> Work instructions:
Using the entries below, write out the line with "some (y, sylRemu)", the line with "some (y, sylSt16)", and every line in between, exactly as each is written.

> Data extracts:

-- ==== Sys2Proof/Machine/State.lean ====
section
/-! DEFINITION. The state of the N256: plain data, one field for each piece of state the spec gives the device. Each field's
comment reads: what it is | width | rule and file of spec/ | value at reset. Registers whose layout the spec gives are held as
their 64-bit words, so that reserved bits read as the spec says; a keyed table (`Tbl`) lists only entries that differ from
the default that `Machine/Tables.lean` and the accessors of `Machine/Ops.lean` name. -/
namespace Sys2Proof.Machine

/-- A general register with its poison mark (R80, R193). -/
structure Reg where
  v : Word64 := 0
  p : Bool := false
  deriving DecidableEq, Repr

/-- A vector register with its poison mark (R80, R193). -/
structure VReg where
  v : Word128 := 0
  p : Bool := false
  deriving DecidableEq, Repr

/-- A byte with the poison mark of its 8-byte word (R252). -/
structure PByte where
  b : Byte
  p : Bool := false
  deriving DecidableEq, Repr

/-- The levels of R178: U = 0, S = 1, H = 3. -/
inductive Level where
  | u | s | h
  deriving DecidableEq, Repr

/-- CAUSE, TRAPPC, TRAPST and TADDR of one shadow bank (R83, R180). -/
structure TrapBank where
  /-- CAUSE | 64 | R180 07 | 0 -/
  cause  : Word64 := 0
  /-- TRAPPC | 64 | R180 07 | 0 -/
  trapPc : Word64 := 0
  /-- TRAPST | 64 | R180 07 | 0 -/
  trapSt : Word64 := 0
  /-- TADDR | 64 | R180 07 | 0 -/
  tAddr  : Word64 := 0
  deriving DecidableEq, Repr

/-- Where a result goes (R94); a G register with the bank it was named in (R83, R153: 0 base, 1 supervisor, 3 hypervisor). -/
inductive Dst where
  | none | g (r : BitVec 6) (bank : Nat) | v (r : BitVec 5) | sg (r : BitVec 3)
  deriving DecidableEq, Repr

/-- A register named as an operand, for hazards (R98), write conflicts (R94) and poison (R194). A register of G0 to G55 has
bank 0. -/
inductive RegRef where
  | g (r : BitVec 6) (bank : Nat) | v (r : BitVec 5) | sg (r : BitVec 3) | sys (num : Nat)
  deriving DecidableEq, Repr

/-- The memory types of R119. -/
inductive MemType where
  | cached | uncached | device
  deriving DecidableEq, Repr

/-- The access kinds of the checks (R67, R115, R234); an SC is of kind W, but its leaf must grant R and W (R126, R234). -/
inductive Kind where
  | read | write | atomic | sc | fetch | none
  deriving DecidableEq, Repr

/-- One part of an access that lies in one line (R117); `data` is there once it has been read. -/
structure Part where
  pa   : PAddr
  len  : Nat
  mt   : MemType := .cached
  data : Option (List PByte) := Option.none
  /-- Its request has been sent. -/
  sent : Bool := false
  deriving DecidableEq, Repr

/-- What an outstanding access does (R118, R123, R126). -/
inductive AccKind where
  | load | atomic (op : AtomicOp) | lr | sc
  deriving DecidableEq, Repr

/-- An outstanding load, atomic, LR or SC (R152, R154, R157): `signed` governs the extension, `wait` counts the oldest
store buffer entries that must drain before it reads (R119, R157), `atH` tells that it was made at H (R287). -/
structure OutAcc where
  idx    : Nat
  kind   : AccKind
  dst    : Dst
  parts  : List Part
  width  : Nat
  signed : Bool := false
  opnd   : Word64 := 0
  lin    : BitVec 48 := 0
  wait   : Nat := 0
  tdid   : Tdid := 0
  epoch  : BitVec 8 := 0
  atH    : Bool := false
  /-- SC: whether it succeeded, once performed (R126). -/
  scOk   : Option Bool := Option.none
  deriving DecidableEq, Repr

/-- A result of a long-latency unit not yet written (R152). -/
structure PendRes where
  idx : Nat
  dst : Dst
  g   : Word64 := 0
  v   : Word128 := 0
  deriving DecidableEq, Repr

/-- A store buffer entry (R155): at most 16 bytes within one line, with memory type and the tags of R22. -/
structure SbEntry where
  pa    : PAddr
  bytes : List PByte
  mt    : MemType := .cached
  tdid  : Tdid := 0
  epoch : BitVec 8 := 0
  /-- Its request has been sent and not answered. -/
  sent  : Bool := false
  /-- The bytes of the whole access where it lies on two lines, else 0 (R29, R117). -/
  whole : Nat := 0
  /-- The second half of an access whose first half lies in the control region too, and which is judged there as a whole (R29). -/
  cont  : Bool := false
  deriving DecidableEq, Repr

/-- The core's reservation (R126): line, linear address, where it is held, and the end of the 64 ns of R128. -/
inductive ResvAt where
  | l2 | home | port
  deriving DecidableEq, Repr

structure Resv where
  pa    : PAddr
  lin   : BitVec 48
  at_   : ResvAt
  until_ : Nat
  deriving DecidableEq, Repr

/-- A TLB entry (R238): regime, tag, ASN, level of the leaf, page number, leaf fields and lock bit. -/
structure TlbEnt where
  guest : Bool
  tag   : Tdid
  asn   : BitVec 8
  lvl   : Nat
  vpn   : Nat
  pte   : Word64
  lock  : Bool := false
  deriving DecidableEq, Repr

==

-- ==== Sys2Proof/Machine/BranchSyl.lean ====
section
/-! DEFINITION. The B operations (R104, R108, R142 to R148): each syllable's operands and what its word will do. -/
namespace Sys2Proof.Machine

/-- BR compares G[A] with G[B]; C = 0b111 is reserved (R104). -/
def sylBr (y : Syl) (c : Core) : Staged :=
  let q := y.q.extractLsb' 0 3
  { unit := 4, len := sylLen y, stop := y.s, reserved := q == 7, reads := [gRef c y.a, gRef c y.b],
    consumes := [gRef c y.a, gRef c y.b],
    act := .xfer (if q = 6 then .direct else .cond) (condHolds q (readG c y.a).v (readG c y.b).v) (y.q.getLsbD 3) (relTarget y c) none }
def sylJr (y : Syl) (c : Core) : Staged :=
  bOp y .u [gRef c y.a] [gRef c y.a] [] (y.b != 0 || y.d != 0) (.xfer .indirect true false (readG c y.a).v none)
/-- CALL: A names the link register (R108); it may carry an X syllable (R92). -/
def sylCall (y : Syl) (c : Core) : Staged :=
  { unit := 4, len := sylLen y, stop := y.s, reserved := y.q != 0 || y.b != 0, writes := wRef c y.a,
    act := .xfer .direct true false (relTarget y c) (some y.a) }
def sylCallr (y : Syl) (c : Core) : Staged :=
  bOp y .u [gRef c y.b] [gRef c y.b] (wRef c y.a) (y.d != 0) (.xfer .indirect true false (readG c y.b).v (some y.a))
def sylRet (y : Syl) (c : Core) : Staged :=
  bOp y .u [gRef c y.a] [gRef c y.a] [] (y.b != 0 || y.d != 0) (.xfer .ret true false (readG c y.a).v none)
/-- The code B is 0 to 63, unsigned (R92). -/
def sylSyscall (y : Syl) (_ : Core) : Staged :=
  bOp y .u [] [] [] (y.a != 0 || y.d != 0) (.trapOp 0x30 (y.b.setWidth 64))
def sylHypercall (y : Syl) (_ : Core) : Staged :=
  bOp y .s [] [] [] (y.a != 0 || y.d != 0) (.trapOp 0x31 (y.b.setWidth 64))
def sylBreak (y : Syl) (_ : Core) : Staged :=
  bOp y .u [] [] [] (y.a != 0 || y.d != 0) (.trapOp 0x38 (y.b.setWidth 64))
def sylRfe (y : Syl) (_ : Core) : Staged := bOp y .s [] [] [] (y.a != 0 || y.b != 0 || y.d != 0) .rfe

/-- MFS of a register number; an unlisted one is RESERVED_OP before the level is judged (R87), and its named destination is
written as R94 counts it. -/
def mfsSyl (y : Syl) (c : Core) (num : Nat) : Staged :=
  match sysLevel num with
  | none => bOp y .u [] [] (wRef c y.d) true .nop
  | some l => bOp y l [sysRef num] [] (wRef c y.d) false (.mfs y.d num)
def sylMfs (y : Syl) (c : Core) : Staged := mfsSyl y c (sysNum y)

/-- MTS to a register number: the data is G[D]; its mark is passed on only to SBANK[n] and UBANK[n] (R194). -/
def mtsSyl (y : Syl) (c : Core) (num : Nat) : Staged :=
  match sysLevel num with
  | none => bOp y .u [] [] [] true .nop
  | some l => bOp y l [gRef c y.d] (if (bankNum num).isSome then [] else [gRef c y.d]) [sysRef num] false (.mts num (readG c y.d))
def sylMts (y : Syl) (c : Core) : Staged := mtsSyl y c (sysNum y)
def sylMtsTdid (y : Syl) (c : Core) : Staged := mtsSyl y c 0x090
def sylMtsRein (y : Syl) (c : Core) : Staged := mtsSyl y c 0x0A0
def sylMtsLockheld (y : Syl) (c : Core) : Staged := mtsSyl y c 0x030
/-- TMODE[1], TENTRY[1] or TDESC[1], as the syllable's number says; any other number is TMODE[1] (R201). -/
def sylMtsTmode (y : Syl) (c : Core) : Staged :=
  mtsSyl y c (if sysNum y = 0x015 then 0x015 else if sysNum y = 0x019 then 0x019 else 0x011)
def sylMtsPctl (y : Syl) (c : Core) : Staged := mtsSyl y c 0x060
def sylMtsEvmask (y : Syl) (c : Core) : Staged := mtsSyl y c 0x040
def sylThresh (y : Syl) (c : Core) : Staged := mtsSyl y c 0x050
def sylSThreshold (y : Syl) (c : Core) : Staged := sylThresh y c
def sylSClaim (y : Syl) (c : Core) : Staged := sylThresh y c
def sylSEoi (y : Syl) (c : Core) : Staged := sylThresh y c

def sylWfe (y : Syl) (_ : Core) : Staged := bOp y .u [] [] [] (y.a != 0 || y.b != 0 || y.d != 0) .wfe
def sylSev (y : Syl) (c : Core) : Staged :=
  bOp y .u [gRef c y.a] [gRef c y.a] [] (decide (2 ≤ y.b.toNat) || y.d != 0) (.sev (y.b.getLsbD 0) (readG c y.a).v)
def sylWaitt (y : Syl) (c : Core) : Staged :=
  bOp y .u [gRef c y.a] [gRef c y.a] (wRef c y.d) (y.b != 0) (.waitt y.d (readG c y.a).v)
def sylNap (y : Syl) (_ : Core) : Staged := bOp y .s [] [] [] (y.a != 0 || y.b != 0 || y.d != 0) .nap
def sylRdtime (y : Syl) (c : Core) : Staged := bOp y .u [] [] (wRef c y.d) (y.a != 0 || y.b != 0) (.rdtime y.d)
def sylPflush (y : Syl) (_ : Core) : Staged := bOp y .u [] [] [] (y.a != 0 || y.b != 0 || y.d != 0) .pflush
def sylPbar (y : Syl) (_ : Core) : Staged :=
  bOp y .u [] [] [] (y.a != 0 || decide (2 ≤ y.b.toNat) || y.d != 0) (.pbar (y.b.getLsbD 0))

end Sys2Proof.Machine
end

==

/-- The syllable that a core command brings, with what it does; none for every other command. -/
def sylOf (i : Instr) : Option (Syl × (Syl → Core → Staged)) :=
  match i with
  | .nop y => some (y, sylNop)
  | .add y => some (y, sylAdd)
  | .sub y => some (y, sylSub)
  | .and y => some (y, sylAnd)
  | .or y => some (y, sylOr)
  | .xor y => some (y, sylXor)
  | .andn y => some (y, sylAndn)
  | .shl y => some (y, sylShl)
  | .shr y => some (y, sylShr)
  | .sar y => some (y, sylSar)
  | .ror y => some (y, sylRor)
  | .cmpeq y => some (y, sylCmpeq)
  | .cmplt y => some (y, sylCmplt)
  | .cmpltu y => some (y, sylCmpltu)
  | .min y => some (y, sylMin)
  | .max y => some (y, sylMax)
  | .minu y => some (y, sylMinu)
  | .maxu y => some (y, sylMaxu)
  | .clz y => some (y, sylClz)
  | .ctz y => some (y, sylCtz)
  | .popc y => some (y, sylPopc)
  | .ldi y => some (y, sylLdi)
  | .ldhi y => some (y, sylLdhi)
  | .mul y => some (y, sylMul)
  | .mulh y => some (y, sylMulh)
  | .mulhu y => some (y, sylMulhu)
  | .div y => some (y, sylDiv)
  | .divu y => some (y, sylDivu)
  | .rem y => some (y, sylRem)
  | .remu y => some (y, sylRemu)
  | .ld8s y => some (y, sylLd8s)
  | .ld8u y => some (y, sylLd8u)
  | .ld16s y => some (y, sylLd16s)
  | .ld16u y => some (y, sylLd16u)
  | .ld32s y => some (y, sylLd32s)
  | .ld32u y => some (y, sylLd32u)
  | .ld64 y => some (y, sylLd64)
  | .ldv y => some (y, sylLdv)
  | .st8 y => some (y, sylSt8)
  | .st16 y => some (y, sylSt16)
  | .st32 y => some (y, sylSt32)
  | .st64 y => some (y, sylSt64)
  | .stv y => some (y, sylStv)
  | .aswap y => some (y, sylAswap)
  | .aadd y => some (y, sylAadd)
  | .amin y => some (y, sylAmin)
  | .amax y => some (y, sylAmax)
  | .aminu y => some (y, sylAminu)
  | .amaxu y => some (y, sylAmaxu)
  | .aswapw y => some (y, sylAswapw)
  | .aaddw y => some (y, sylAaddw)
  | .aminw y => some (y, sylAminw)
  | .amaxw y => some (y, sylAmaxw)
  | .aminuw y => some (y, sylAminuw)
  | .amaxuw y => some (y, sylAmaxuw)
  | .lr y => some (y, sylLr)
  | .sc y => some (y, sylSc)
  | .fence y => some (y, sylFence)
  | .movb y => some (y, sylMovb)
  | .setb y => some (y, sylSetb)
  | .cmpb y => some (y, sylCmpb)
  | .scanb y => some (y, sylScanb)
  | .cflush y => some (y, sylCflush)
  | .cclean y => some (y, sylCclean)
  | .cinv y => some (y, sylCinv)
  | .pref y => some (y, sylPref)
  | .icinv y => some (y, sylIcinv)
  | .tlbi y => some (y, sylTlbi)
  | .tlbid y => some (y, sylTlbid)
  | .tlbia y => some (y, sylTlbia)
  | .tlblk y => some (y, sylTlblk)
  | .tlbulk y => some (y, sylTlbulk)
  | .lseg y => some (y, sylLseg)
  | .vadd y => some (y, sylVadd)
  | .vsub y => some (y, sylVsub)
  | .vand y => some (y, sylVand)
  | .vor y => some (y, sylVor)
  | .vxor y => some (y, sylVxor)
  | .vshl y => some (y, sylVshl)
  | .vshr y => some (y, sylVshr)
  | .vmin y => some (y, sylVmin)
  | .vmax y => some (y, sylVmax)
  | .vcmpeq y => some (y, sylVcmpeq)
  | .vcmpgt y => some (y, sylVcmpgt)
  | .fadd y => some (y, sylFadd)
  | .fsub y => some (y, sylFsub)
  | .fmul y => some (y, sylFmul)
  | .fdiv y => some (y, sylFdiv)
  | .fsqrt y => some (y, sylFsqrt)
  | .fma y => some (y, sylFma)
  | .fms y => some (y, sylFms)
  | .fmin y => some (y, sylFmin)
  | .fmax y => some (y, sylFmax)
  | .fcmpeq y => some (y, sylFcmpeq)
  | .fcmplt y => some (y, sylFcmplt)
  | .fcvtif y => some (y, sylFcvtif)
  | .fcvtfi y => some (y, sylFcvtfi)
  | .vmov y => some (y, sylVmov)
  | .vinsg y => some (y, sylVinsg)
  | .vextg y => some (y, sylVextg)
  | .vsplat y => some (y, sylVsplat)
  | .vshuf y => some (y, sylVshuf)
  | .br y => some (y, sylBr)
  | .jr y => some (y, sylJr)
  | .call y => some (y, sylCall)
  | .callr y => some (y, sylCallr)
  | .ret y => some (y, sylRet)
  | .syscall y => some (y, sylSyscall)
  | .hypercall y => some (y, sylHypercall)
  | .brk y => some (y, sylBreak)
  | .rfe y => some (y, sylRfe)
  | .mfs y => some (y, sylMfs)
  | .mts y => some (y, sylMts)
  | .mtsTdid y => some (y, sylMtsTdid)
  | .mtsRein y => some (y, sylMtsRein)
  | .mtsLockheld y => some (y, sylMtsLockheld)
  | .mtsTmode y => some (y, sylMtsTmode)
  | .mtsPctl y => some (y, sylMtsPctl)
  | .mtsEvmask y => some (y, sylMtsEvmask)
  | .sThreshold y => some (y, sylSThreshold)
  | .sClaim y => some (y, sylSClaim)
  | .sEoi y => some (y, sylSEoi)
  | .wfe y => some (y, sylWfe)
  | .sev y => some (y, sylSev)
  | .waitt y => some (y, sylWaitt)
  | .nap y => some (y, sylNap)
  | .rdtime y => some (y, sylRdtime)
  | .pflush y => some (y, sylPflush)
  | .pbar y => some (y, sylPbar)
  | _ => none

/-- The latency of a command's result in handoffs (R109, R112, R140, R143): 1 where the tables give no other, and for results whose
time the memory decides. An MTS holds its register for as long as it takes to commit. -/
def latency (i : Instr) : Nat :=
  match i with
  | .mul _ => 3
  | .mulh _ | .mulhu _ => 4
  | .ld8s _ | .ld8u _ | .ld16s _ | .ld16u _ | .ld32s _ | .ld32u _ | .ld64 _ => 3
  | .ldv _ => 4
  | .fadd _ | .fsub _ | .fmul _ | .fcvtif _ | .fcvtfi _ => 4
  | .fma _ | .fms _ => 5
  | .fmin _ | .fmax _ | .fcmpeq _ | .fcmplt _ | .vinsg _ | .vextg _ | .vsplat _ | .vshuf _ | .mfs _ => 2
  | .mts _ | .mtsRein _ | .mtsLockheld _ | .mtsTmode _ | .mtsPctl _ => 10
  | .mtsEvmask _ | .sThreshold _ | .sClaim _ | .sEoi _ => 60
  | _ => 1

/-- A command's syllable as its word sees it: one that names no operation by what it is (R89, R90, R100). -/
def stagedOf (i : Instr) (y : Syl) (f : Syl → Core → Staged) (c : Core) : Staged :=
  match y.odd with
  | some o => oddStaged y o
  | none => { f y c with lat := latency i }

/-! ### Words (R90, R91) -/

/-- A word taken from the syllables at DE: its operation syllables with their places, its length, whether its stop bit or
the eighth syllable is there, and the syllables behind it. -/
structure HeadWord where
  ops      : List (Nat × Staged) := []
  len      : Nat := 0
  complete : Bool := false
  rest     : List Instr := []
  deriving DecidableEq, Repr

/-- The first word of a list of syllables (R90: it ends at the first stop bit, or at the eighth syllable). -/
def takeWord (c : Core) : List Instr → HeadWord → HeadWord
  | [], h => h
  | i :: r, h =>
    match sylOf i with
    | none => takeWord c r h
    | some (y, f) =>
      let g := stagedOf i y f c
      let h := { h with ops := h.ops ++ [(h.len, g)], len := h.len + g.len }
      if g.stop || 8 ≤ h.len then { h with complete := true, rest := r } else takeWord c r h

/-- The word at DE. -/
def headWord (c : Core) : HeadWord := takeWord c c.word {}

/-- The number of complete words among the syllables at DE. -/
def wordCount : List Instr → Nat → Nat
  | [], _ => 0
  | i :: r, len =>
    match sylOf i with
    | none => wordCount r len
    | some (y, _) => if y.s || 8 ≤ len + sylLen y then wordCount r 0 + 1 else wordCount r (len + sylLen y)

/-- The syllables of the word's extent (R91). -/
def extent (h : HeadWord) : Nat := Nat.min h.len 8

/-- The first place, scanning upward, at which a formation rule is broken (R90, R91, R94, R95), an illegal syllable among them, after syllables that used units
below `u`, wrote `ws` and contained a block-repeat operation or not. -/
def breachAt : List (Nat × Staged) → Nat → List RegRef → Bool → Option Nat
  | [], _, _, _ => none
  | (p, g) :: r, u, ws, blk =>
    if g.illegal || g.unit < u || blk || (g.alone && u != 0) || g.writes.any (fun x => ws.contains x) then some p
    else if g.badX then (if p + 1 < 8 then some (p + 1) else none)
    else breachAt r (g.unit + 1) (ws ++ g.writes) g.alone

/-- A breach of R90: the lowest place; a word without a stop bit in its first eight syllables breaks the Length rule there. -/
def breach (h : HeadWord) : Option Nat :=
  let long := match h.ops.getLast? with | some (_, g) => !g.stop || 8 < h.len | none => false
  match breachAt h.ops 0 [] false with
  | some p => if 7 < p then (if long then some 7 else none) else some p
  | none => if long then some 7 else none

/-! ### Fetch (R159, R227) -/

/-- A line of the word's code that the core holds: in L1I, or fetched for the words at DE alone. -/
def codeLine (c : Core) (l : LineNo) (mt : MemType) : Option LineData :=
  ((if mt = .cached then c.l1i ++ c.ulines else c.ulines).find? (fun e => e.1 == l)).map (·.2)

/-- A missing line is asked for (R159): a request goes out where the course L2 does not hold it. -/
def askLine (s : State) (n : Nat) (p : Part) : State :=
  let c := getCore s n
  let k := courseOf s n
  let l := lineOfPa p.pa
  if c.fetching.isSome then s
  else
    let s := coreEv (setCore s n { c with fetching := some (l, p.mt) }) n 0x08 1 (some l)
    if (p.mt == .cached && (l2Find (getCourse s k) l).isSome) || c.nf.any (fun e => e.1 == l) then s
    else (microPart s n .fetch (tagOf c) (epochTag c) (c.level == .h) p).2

> Finished task:
  | .remu y => some (y, sylRemu)
  | .ld8s y => some (y, sylLd8s)
  | .ld8u y => some (y, sylLd8u)
  | .ld16s y => some (y, sylLd16s)
  | .ld16u y => some (y, sylLd16u)
  | .ld32s y => some (y, sylLd32s)
  | .ld32u y => some (y, sylLd32u)
  | .ld64 y => some (y, sylLd64)
  | .ldv y => some (y, sylLdv)
  | .st8 y => some (y, sylSt8)
  | .st16 y => some (y, sylSt16)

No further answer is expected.